-- ==== Sys2Proof/Machine/Views.lean ====
section
/-! DEFINITION. What READ-RECORD and READ-STATE return (sections 10.3, 12.4 and 12.6). -/

namespace Sys2Proof.Machine

/-! ## Places of records and parts (R164, R169) -/

/-- The result codes of a request (R164). -/
inductive Result where
  | done | badRequest | badTable | badIndex | badField | duplicate | active | busy
  | stillDemanded | notLatched | stillBroken | event | memoryFault
deriving DecidableEq, Repr

/-- The code of a result (R199). -/
def Result.code : Result → Nat
  | .done => 0
  | .badRequest => 1
  | .badTable => 2
  | .badIndex => 3
  | .badField => 4
  | .duplicate => 5
  | .active => 6
  | .busy => 7
  | .stillDemanded => 8
  | .notLatched => 9
  | .stillBroken => 10
  | .event => 11
  | .memoryFault => 12

/-- A record of a table (R164). -/
inductive Slot where
  | identity
  | station (i : Fin 48)
  | barrier (b : Fin 8)
  | cadence (k : Fin 16)
  | dispatch (k : Fin 32)
  | input (i : Fin 8)
  | binding (c : Fin 4)
deriving DecidableEq, Repr

/-- An index that is in its range, or BAD_INDEX (R166 step 4). -/
def indexed {α : Type} (n x : Nat) (f : Fin n → α) : Except Result α :=
  match finOf n x with
  | some i => .ok (f i)
  | none => .error .badIndex

/-- The record a table code and an index name (R164, R166 steps 3 and 4). -/
def findSlot (table index : Nat) : Except Result Slot :=
  match table with
  | 0 => if index = 0 then .ok .identity else .error .badIndex
  | 1 => indexed 48 index .station
  | 2 => indexed 8 index .barrier
  | 3 => indexed 16 index .cadence
  | 4 => indexed 32 index .dispatch
  | 5 => indexed 8 index .input
  | 6 => indexed 4 index .binding
  | _ => .error .badTable

/-- The length of a table's records (R198). -/
def recordLength : Nat → Option Nat
  | 0 => some 27
  | 1 => some 12
  | 2 => some 25
  | 3 => some 19
  | 4 => some 3
  | 5 => some 4
  | 6 => some 2
  | _ => none

/-- The working record at a place (R168). -/
def Tables.record (t : Tables) : Slot → List Byte
  | .identity => encodeIdentity t.identity
  | .station i => encodeStation (t.stations.get i)
  | .barrier b => encodeBarrier (t.barriers.get b)
  | .cadence k => encodeCadence (t.cadences.get k)
  | .dispatch k => encodeDispatch (t.dispatch.get k)
  | .input i => encodeInput (t.inputs.get i)
  | .binding c => encodeBinding (t.bindings.get c)

/-- A part that READ-STATE returns (R169). -/
inductive View where
  | station (i : Fin 48) (part : Fin 2)
  | barrier (b : Fin 8) (part : Fin 3)
  | channel (c : Fin 4) (part : Fin 2)
  | input (i : Fin 8)
  | port (p : PortName)
  | queue
  | test (part : Fin 2)
  | relay (part : Fin 2)
deriving DecidableEq, Repr

/-- An index and a part in their ranges, or BAD_INDEX (R169). -/
def indexedPart {α : Type} (n m index part : Nat) (f : Fin n → Fin m → α) : Except Result α :=
  match finOf n index, finOf m part with
  | some i, some k => .ok (f i k)
  | _, _ => .error .badIndex

/-- The three ports by their index in READ-STATE (R169). -/
def portOfIndex (i : Fin 3) : PortName :=
  match i with
  | 0 => .upper
  | 1 => .lower
  | 2 => .field

/-- The part a READ-STATE names (R169, R166 steps 3 and 4). -/
def findView (what index part : Nat) : Except Result View :=
  match what with
  | 0 => indexedPart 48 2 index part .station
  | 1 => indexedPart 8 3 index part .barrier
  | 2 => indexedPart 4 2 index part .channel
  | 3 => indexedPart 8 1 index part (fun i _ => .input i)
  | 4 => indexedPart 3 1 index part (fun i _ => .port (portOfIndex i))
  | 5 => indexedPart 1 1 index part (fun _ _ => .queue)
  | 6 => indexedPart 1 2 index part (fun _ p => .test p)
  | 7 => indexedPart 1 2 index part (fun _ p => .relay p)
  | _ => .error .badTable

/-! ## Contents of the parts (section 12.6) -/

/-- An optional field of one byte with its presence byte (R195). -/
def optPresent (x : Option Byte) : List Byte :=
  match x with
  | some v => [1#8, v]
  | none => [0#8, 0#8]

/-- An optional index, absent at 255 (R195). -/
def optIndex {n : Nat} (x : Option (Fin n)) : Byte :=
  optByte (x.map Fin.val)

/-- An optional level, absent at 255 (R195). -/
def optLevel (x : Option Level) : Byte :=
  optByte (x.map Level.rank)

/-- A remaining time in tenths; a part of a tenth is a free choice of rounding (12.6; log 24). -/
def tenthsLeft (now expiry : Nat) : Nat :=
  let left := expiry - now
  if left % 100 = 0 then left / 100
  else left / 100 + (if Config.tenthsRoundUp left then 1 else 0)

/-- A running timer as its remaining tenths (12.6). -/
def optTenths (now : Nat) (timer : Option Nat) : List Byte :=
  optTime (timer.map (tenthsLeft now))

/-- STATION part 0 (12.6). -/
def stationPart0 (c : StationConfig) (d : StationDyn) : List Byte :=
  encodeStation (some c) ++ byte d.state.code :: byte d.misses :: optTime d.deadline
    ++ optPresent d.lastSeq ++ optTime d.lastSample

/-- The last reading of a station record (12.6). -/
def lastReadingBytes (x : Option (Nat × Quality)) : List Byte :=
  match x with
  | some (v, q) => 1#8 :: be2 v ++ [byte q.code]
  | none => [0#8, 0#8, 0#8, 0#8]

/-- STATION part 1 (12.6). -/
def stationPart1 (d : StationDyn) : List Byte :=
  lastReadingBytes d.lastReading ++ byte d.window.length
    :: be2 (d.window.getD 0 0) ++ be2 (d.window.getD 1 0) ++ be2 (d.window.getD 2 0)
    ++ be2 (d.smoothed.getD 65535)
    ++ be2 d.counters.accepted ++ be2 d.counters.duplicates ++ be2 d.counters.oldSequence
    ++ be2 d.counters.stale ++ be2 d.counters.ignored ++ be2 d.counters.returns
    ++ be2 d.counters.heldBreaks

/-- A part of a station record; an empty one returns the empty mark (R169; log 23). -/
def Relay.stationView (r : Relay) (i : Fin 48) (part : Fin 2) : List Byte :=
  match r.tables.stations.get i, part with
  | some c, 0 => stationPart0 c (r.stations.get i)
  | some _, 1 => stationPart1 (r.stations.get i)
  | none, 0 => encodeStation none ++ (Config.emptyStationRest 0).take 14
  | none, 1 => 0#8 :: (Config.emptyStationRest 1).take 26

/-- BARRIER part 1 (12.6). -/
def barrierPart1 (d : BarrierDyn) : List Byte :=
  byte d.level.rank :: byte d.causes.length :: d.causes.map (fun c => byte c.code)
    ++ List.replicate (12 - d.causes.length) 0#8
    ++ optTime d.hold ++ latchByte d :: optLevel (d.feeder.map Prod.fst) :: optLevel d.lineBase
    :: optLevel d.quieted :: be3 d.serial ++ optTime d.repeatAt

/-- The rate anchor (12.6). -/
def anchorBytes (a : Option Anchor) : List Byte :=
  match a with
  | some x => 1#8 :: be2 x.fill ++ be4 x.time ++ [byte x.source.val]
  | none => List.replicate 8 0#8

/-- A shake or rain value with its expiry (12.6). -/
def evidenceBytes (life : Nat) (entries : List Contribution) : List Byte :=
  match entries.head? with
  | some e => 1#8 :: be2 e.value ++ be4 (e.time + life)
  | none => List.replicate 7 0#8

/-- BARRIER part 2 (12.6). -/
def barrierPart2 (m : Measures) (life : Nat) : List Byte :=
  be2 m.fill ++ byte (sightBits m) :: optIndex m.source :: anchorBytes m.anchor
    ++ rateBytes m.rate ++ be2 m.ttf ++ evidenceBytes life m.shake ++ evidenceBytes life m.rain

/-- A part of a barrier record (R116). -/
def Relay.barrierView (r : Relay) (b : Fin 8) (part : Fin 3) : List Byte :=
  match part with
  | 0 => encodeBarrier (r.tables.barriers.get b)
  | 1 => barrierPart1 (r.barriers.get b)
  | 2 => barrierPart2 (r.barriers.get b).measures r.tables.identity.evidenceLife

/-- The owner's barrier and level; TEST and an absent owner carry 255 (12.6). -/
def ownerBytes : Option Owner → List Byte
  | some (.barrier b level) => [byte b.val, byte level.rank]
  | some .test => [255#8, 255#8]
  | none => [255#8, 255#8]

/-- CHANNEL part 0 (12.6). -/
def channelPart0 (ch : Channel) (now : Nat) : List Byte :=
  byte ch.state.code :: ownerBytes ch.owner ++ optIndex ch.cadence :: byte ch.step
    :: byte ch.rounds :: optByte (ch.segment.map Segment.code) :: optTenths now ch.segmentEnd
    ++ [optIndex ch.next, flagByte ch.continueMark,
      optByte (ch.stop.map (fun x => x.outcome.code))]

/-- A waiting request (12.6). -/
def waitingBytes : Option Request → List Byte
  | some q =>
    [1#8, byte q.barrier.val, byte q.level.rank, optIndex q.attention, optIndex q.sustain]
  | none => List.replicate 5 0#8

/-- The line-fault indicator of a channel's line (R154; log 37). -/
def Relay.boundFault (r : Relay) (c : Fin 4) : Byte :=
  match r.lineOf c with
  | some l => flagByte (r.lines.get l).fault
  | none => Config.unboundLineFault

/-- A part of a channel (R154). -/
def Relay.channelView (r : Relay) (c : Fin 4) (part : Fin 2) : List Byte :=
  match part with
  | 0 => channelPart0 (r.channels.get c) r.instant
  | 1 =>
    waitingBytes (r.channels.get c).waiting ++ byte (channelFlags (r.channels.get c))
      :: optByte ((r.channels.get c).last.map ChannelOutcome.code)
      :: encodeBinding (r.tables.bindings.get c) ++ [r.boundFault c]

/-- The state of an input (R156). -/
def Relay.inputView (r : Relay) (i : Fin 8) : List Byte :=
  let c := r.tables.inputs.get i
  let d := r.inputs.get i
  encodeInput c ++ byte d.state.code :: byte (pinCode (r.pins.contacts.get i))
    :: optTenths r.instant d.timer ++ be2 d.trips
    ++ [if c.function = .resetKey then byte r.key.state.code else 255#8]

/-- The counters, link state and polarity of UPPER or LOWER (R14, 12.6). -/
def portBytes (p : Port) : List Byte :=
  be2 p.counters.goodFrames ++ be2 p.counters.crcErrors ++ be2 p.counters.runtsGiants
    ++ be2 p.counters.linkDrops ++ be2 p.counters.polarityChanges ++ be2 p.counters.framesSent
    ++ be2 p.counters.transmitAborts ++ [byte p.link.code, byte (polarityCode p.polarity)]

/-- A port (R169). -/
def Relay.portView (r : Relay) : PortName → List Byte
  | .upper => portBytes r.upper ++ [flagByte r.lineLoss.lost]
  | .lower => portBytes r.lower
  | .field => be2 r.field.goodFrames ++ be2 r.field.crcErrors ++ be2 r.field.inversions

/-- The drop counters, queue lengths and free buffers (R27). -/
def Relay.queueView (r : Relay) : List Byte :=
  let d := r.pool.drops
  be2 d.malformed ++ be2 d.wrongDirection ++ be2 d.foreign ++ be2 d.hopExpired
    ++ be2 d.routineDrops ++ be2 d.upDrops ++ be2 d.urgentDrops ++ be2 d.evictions
    ++ [byte r.pool.urgent.length, byte r.pool.routine.length, byte r.pool.up.length,
      byte r.pool.free]

/-- One checker set without its last seed (12.6). -/
def countsBytes (t : TestCounts) : List Byte :=
  be2 t.frames ++ be2 t.bytes ++ be2 t.mismatched ++ be2 t.lost ++ [byte t.overflow]

/-- The snapshot field of TEST part 1 (12.6). -/
def Checker.snapshotBytes (k : Checker) : List Byte :=
  match k.snapshot with
  | some (u, l) => 1#8 :: countsBytes u ++ countsBytes l
  | none => List.replicate 19 0#8

/-- The run parameters (12.6). -/
def paramsBytes : Option TestParams → List Byte
  | some q =>
    1#8 :: byte (portCode q.port) :: be2 q.count ++ byte q.length :: byte q.gap
      :: be2 q.target.toNat
  | none => List.replicate 8 0#8

/-- The generator's last outcome, absent at 255 (R195). -/
def Generator.outcomeByte (g : Generator) : Byte :=
  optByte (g.last.map TestOutcome.code)

/-- The generator's fields (12.6). -/
def Generator.bytes (g : Generator) : List Byte :=
  flagByte g.running :: paramsBytes g.params ++ be2 g.finished ++ [g.seed, g.outcomeByte]

/-- A part of the line test (R169). -/
def Relay.testView (r : Relay) (part : Fin 2) : List Byte :=
  match part with
  | 0 =>
    countsBytes r.checker.upper ++ optPresent r.checker.upperSeed
      ++ countsBytes r.checker.lower ++ optPresent r.checker.lowerSeed
  | 1 => r.checker.snapshotBytes ++ r.generator.bytes

/-- A part of the relay status (R169). -/
def Relay.statusView (r : Relay) (part : Fin 2) : List Byte :=
  match part with
  | 0 =>
    be2 r.store.own.toNat ++ be2 (addrCode r.tables.identity.manager)
      ++ byte r.store.mode.code :: byte r.store.cause.code :: byte r.store.status.code
      :: be2 r.store.version
      ++ [flagByte r.store.saving, byte r.store.band.code, linkByte r,
        flagByte r.agent.restartPending] ++ be2 r.store.conflicts
  | 1 =>
    be2 r.agent.actedOn ++ be2 r.agent.unauthorised ++ be2 r.agent.repliesRefused
      ++ be2 r.emitter.quietActed ++ be2 r.emitter.quietNotActed
      ++ [r.emitter.sequence, byte r.emitter.fresh, byte r.highestLevel.rank]

/-- The contents of a part (R169, 12.6). -/
def Relay.view (r : Relay) : View → List Byte
  | .station i part => r.stationView i part
  | .barrier b part => r.barrierView b part
  | .channel c part => r.channelView c part
  | .input i => r.inputView i
  | .port p => r.portView p
  | .queue => r.queueView
  | .test part => r.testView part
  | .relay part => r.statusView part

end Sys2Proof.Machine
end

▸ Work task: Could you retype exactly the lines above, starting at the line that contains "match finOf n x with" and ending at the line that contains "(R169, R166 steps 3 and 4). -/", and nothing more?

▸ Answer to this problem:
  match finOf n x with
  | some i => .ok (f i)
  | none => .error .badIndex

/-- The record a table code and an index name (R164, R166 steps 3 and 4). -/
def findSlot (table index : Nat) : Except Result Slot :=
  match table with
  | 0 => if index = 0 then .ok .identity else .error .badIndex
  | 1 => indexed 48 index .station
  | 2 => indexed 8 index .barrier
  | 3 => indexed 16 index .cadence
  | 4 => indexed 32 index .dispatch
  | 5 => indexed 8 index .input
  | 6 => indexed 4 index .binding
  | _ => .error .badTable

/-- The length of a table's records (R198). -/
def recordLength : Nat → Option Nat
  | 0 => some 27
  | 1 => some 12
  | 2 => some 25
  | 3 => some 19
  | 4 => some 3
  | 5 => some 4
  | 6 => some 2
  | _ => none

/-- The working record at a place (R168). -/
def Tables.record (t : Tables) : Slot → List Byte
  | .identity => encodeIdentity t.identity
  | .station i => encodeStation (t.stations.get i)
  | .barrier b => encodeBarrier (t.barriers.get b)
  | .cadence k => encodeCadence (t.cadences.get k)
  | .dispatch k => encodeDispatch (t.dispatch.get k)
  | .input i => encodeInput (t.inputs.get i)
  | .binding c => encodeBinding (t.bindings.get c)

/-- A part that READ-STATE returns (R169). -/
inductive View where
  | station (i : Fin 48) (part : Fin 2)
  | barrier (b : Fin 8) (part : Fin 3)
  | channel (c : Fin 4) (part : Fin 2)
  | input (i : Fin 8)
  | port (p : PortName)
  | queue
  | test (part : Fin 2)
  | relay (part : Fin 2)
deriving DecidableEq, Repr

/-- An index and a part in their ranges, or BAD_INDEX (R169). -/
def indexedPart {α : Type} (n m index part : Nat) (f : Fin n → Fin m → α) : Except Result α :=
  match finOf n index, finOf m part with
  | some i, some k => .ok (f i k)
  | _, _ => .error .badIndex

/-- The three ports by their index in READ-STATE (R169). -/
def portOfIndex (i : Fin 3) : PortName :=
  match i with
  | 0 => .upper
  | 1 => .lower
  | 2 => .field

/-- The part a READ-STATE names (R169, R166 steps 3 and 4). -/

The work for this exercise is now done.